__Records provided__:

--- START ---

/-- Silence only takes terminals out of service. -/
theorem silence_service (table : Vector Entry 16) (z : ZoneMinute) (n m : Line) (w : Watch) :
    serviceIn table (silenceIn table z n w).1 m = serviceIn table w.1 m ∨
      serviceIn table (silenceIn table z n w).1 m = .outOfService := by
  by_cases h : m = n ∧ silentDue table z n w.1 = true
  · right
    obtain ⟨rfl, hd⟩ := h
    have ha : (row table m).active = true := by
      unfold silentDue at hd; simp at hd; exact hd.1.1
    apply outOfService_of_silent _ _ _ ha
    rw [silenceIn_record, if_pos ⟨rfl, rfl, hd⟩]
    unfold FaultRecord.raised; split <;> simp
  · left
    apply serviceIn_other
    apply row_ext14
    intro k
    rw [silenceIn_record, if_neg (fun hh => h ⟨hh.1, hh.2.2⟩)]

/-- A line that falls silent leaves no unserved plan served (R173). -/
theorem silence_mono (table : Vector Entry 16) (z : ZoneMinute) (n : Line) (w : Watch) (p : Fin 8)
    (h : unservedIn table w.1 p = true) : unservedIn table (silenceIn table z n w).1 p = true := by
  unfold unservedIn at *
  rw [Bool.and_eq_true] at *
  refine ⟨h.1, ?_⟩
  rw [allRows_iff] at *
  intro m
  have := h.2 m
  rcases silence_service table z n m w with e | e
  · rw [e]; exact this
  · rw [e]; simp [Service.outOfPayment]

/-- What following a service state leaves of a grace record (R174). -/
theorem followService_grace (table : Vector Entry 16) (z : ZoneMinute) (n : Line) (v : Service) (w : Watch) (p : Fin 8) :
    row (followService table z n v w).1.grace p = row w.1.grace p ∨
      row (followService table z n v w).1.grace p = (row w.1.grace p).reevaluated z (unservedIn table w.1 p) := by
  unfold followService
  split
  · rw [regraceIn_grace, row_put]
    split
    · rename_i h; rw [h]; exact Or.inr rfl
    · exact Or.inl rfl
  · exact Or.inl rfl

/-- One comparison of R166: a grace record stays, or is re-evaluated for an unserved plan. -/
theorem silenceIn_graceStep (table : Vector Entry 16) (z : ZoneMinute) (n : Line) (w : Watch) (p : Fin 8) :
    row (silenceIn table z n w).1.grace p = row w.1.grace p ∨
      row (silenceIn table z n w).1.grace p = (row w.1.grace p).reevaluated z (unservedIn table (silenceIn table z n w).1 p) := by
  unfold silenceIn
  split
  · unfold raiseIn
    dsimp only
    have hu : unservedIn table (followService table z n (serviceIn table w.1 n)
      (putTerminal w.1 n .lineSilent ((terminalRecord w.1 n .lineSilent).raised z (some (row table n).lastHeard)),
      if (terminalRecord w.1 n .lineSilent).state != .opened && !false then latchIn .faultOpened w.2 else w.2)).1 p = unservedIn table (putTerminal w.1 n .lineSilent ((terminalRecord w.1 n .lineSilent).raised z (some (row table n).lastHeard))) p := by
      apply unservedIn_congr; simp
    rw [hu]
    exact followService_grace ..
  · exact Or.inl rfl

/-- What a grace record may have become while lines fall silent. -/
def graceOnTheWay (z : ZoneMinute) (g g' : Grace) (u : Bool) : Prop :=
  g' = g ∨ g' = g.reevaluated z false ∨ (u = true ∧ g' = g.reevaluated z true)

/-- A grace record on its way through a boundary stays on its way. -/
theorem onTheWay_step (z : ZoneMinute) (g g' : Grace) (u u' : Bool) (h : graceOnTheWay z g g' u) (hu : u = true → u' = true) :
    graceOnTheWay z g g' u' ∧ graceOnTheWay z g (g'.reevaluated z u') u' := by
  constructor
  · rcases h with h | h | h
    · exact Or.inl h
    · exact Or.inr (Or.inl h)
    · exact Or.inr (Or.inr ⟨hu h.1, h.2⟩)
  · rcases h with h | h | ⟨h1, h⟩ <;> subst h
    · cases u' <;> simp [graceOnTheWay]
    · cases u' <;> cases g <;> simp [graceOnTheWay, Grace.reevaluated]
    · rw [hu h1]; cases g <;> simp [graceOnTheWay, Grace.reevaluated]

/-- Every line of a list compared (R166). -/
theorem silenceFold (table : Vector Entry 16) (z : ZoneMinute) : ∀ (l : List Line) (w : Watch), l.Nodup →
    let v := l.foldl (fun w n => silenceIn table z n w) w
    v.1.zone = w.1.zone ∧
    (∀ n k, terminalRecord v.1 n k = if n ∈ l ∧ k = .lineSilent ∧ silentDue table z n w.1 = true then
        (terminalRecord w.1 n .lineSilent).raised z (some (row table n).lastHeard) else terminalRecord w.1 n k) ∧
    (∀ p, unservedIn table w.1 p = true → unservedIn table v.1 p = true) ∧
    ∀ p g, graceOnTheWay z g (row w.1.grace p) (unservedIn table w.1 p) → graceOnTheWay z g (row v.1.grace p) (unservedIn table v.1 p) := by
  intro l
  induction l with
  | nil => intro w _; simp
  | cons a l ih =>
    intro w hn
    obtain ⟨ha, hn⟩ := List.nodup_cons.mp hn
    rw [List.foldl_cons]
    obtain ⟨h1, h2, h3, h4⟩ := ih (silenceIn table z a w) hn
    refine ⟨by rw [h1, silenceIn_zone], ?_, fun p hp => h3 p (silence_mono _ _ _ _ _ hp), ?_⟩
    · intro n k
      rw [h2]
      by_cases hna : n = a
      · subst hna
        rw [if_neg (fun h => ha h.1), silenceIn_record]
        simp
      · have hrec : ∀ j, terminalRecord (silenceIn table z a w).1 n j = terminalRecord w.1 n j := by
          intro j; rw [silenceIn_record, if_neg (fun h => hna h.1)]
        have hd : silentDue table z n (silenceIn table z a w).1 = silentDue table z n w.1 := by
          unfold silentDue; rw [hrec]
        simp only [hrec, hd, List.mem_cons, hna, false_or]
    · intro p g hg
      apply h4
      have := onTheWay_step z g _ _ _ hg (silence_mono table z a w p)
      rcases silenceIn_graceStep table z a w p with e | e
      · rw [e]; exact this.1
      · rw [e]; exact this.2

/-- Tails. -/
theorem endTailIn_terminals (z : ZoneMinute) (p : Fin 8) (w : Watch) : (endTailIn z p w).1.terminals = w.1.terminals := by
  unfold endTailIn; split <;> rfl

/-- A tail's end leaves the zone records. -/
theorem endTailIn_zone (z : ZoneMinute) (p : Fin 8) (w : Watch) : (endTailIn z p w).1.zone = w.1.zone := by
  unfold endTailIn; split <;> rfl

/-- A tail's end makes NONE of a record at its until time (R175). -/
theorem endTailIn_grace (z : ZoneMinute) (p q : Fin 8) (w : Watch) :
    row (endTailIn z p w).1.grace q = if q = p ∧ (row w.1.grace p).due z = true then .none else row w.1.grace q := by
  unfold endTailIn
  split
  · rename_i h
    dsimp only
    rw [row_put]; by_cases hq : q = p <;> simp [hq, h]
  · rename_i h
    rw [if_neg (fun hh => h hh.2)]

/-- The tails of a list of plans ended. -/
theorem tailFold (z : ZoneMinute) : ∀ (l : List (Fin 8)) (w : Watch), l.Nodup →
    let v := l.foldl (fun w p => endTailIn z p w) w
    v.1.zone = w.1.zone ∧ v.1.terminals = w.1.terminals ∧
    ∀ p, row v.1.grace p = if p ∈ l ∧ (row w.1.grace p).due z = true then .none else row w.1.grace p := by
  intro l
  induction l with
  | nil => intro w _; simp
  | cons a l ih =>
    intro w hn
    obtain ⟨ha, hn⟩ := List.nodup_cons.mp hn
    rw [List.foldl_cons]
    obtain ⟨h1, h2, h3⟩ := ih (endTailIn z a w) hn
    refine ⟨by rw [h1, endTailIn_zone], by rw [h2, endTailIn_terminals], ?_⟩
    intro p
    rw [h3]
    by_cases hpa : p = a
    · subst hpa
      rw [if_neg (fun h => ha h.1), endTailIn_grace]; simp
    · have : row (endTailIn z a w).1.grace p = row w.1.grace p := by rw [endTailIn_grace, if_neg (fun h => hpa h.1)]
      rw [this]; simp [hpa]

/-- The tails that the free choice takes first (R175, log entry 6). -/
theorem firstFold (table : Vector Entry 16) (z : ZoneMinute) (choices : Nat) (w : Watch) : ∀ (l : List (Fin 8)) (acc : Watch), l.Nodup →
    let v := l.foldl (fun acc p => if racing table z w p && Config.tailEndFirst (choices + p.val) then endTailIn z p acc else acc) acc
    v.1.zone = acc.1.zone ∧ v.1.terminals = acc.1.terminals ∧
    ∀ p, row v.1.grace p = row acc.1.grace p ∨ (racing table z w p = true ∧ row v.1.grace p = .none) := by
  intro l
  induction l with
  | nil => intro w _; simp
  | cons a l ih =>
    intro acc hn
    obtain ⟨ha, hn⟩ := List.nodup_cons.mp hn
    rw [List.foldl_cons]
    obtain ⟨h1, h2, h3⟩ := ih (if racing table z w a && Config.tailEndFirst (choices + a.val) then endTailIn z a acc else acc) hn
    refine ⟨?_, ?_, ?_⟩
    · rw [h1]; split
      · exact endTailIn_zone ..
      · rfl
    · rw [h2]; split
      · exact endTailIn_terminals ..
      · rfl
    · intro p
      rcases h3 p with h | h
      · by_cases hc : (racing table z w a && Config.tailEndFirst (choices + a.val)) = true
        · simp only [hc, if_true] at h ⊢
          rw [h, endTailIn_grace]
          by_cases hpa : p = a ∧ (row acc.1.grace a).due z = true
          · rw [if_pos hpa]; right; rw [hpa.1]; exact ⟨(Bool.and_eq_true _ _ ▸ hc).1, rfl⟩
          · rw [if_neg hpa]; exact Or.inl rfl
        · rw [if_neg hc] at h ⊢; exact Or.inl h
      · exact Or.inr h

/-- A list of plans re-evaluated (R174). -/
theorem regraceFold (table : Vector Entry 16) (z : ZoneMinute) : ∀ (l : List (Fin 8)) (w : Watch), l.Nodup →
    let v := l.foldl (fun w p => regraceIn table z p w) w
    v.1.zone = w.1.zone ∧ v.1.terminals = w.1.terminals ∧
    ∀ p, row v.1.grace p = if p ∈ l then (row w.1.grace p).reevaluated z (unservedIn table w.1 p) else row w.1.grace p := by
  intro l
  induction l with
  | nil => intro w _; simp
  | cons a l ih =>
    intro w hn
    obtain ⟨ha, hn⟩ := List.nodup_cons.mp hn
    rw [List.foldl_cons]
    obtain ⟨h1, h2, h3⟩ := ih (regraceIn table z a w) hn
    refine ⟨by rw [h1, regraceIn_zone], by rw [h2, regraceIn_terminals], ?_⟩
    intro p
    rw [h3, unservedIn_congr table (regraceIn table z a w).1 w.1 (regraceIn_terminals ..) p]
    by_cases hpa : p = a
    · subst hpa
      rw [if_neg ha, regraceIn_grace, row_put_self]; simp
    · rw [regraceIn_grace, row_put_other _ _ hpa]; simp [hpa]

/-- A grace record at the end of a boundary. -/
theorem graceEnd (z : ZoneMinute) (g g' : Grace) (u : Bool) (h : graceOnTheWay z g g' u) (hu : u = false ∨ g.due z = false) :
    (if g'.due z = true then Grace.none else g').reevaluated z u = if g.due z = true then .none else g.reevaluated z u := by
  have same : ∀ g : Grace, u = false ∨ g.due z = false →
      (if g.due z = true then Grace.none else g).reevaluated z u = if g.due z = true then .none else g.reevaluated z u := by
    intro g hu
    by_cases hd : g.due z = true
    · have : u = false := by rcases hu with h | h; exacts [h, by rw [hd] at h; cases h]
      rw [if_pos hd, if_pos hd, this]; rfl
    · rw [if_neg hd, if_neg hd]
  rcases h with e | e | ⟨hu', e⟩
  · subst e; exact same _ hu
  · subst e
    cases g with
    | none => cases u <;> simp [Grace.due, Grace.reevaluated]
    | active a => cases u <;> simp [Grace.due, Grace.reevaluated]
    | ending a b => exact same _ hu
  · subst e; subst hu'; cases g <;> simp_all [Grace.due, Grace.reevaluated]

--- END ---

__Exercise objective__:
From the entries, report each line that includes the word "racing".

__Exercise result__:
    let v := l.foldl (fun acc p => if racing table z w p && Config.tailEndFirst (choices + p.val) then endTailIn z p acc else acc) acc
    ∀ p, row v.1.grace p = row acc.1.grace p ∨ (racing table z w p = true ∧ row v.1.grace p = .none) := by
    obtain ⟨h1, h2, h3⟩ := ih (if racing table z w a && Config.tailEndFirst (choices + a.val) then endTailIn z a acc else acc) hn
      · by_cases hc : (racing table z w a && Config.tailEndFirst (choices + a.val)) = true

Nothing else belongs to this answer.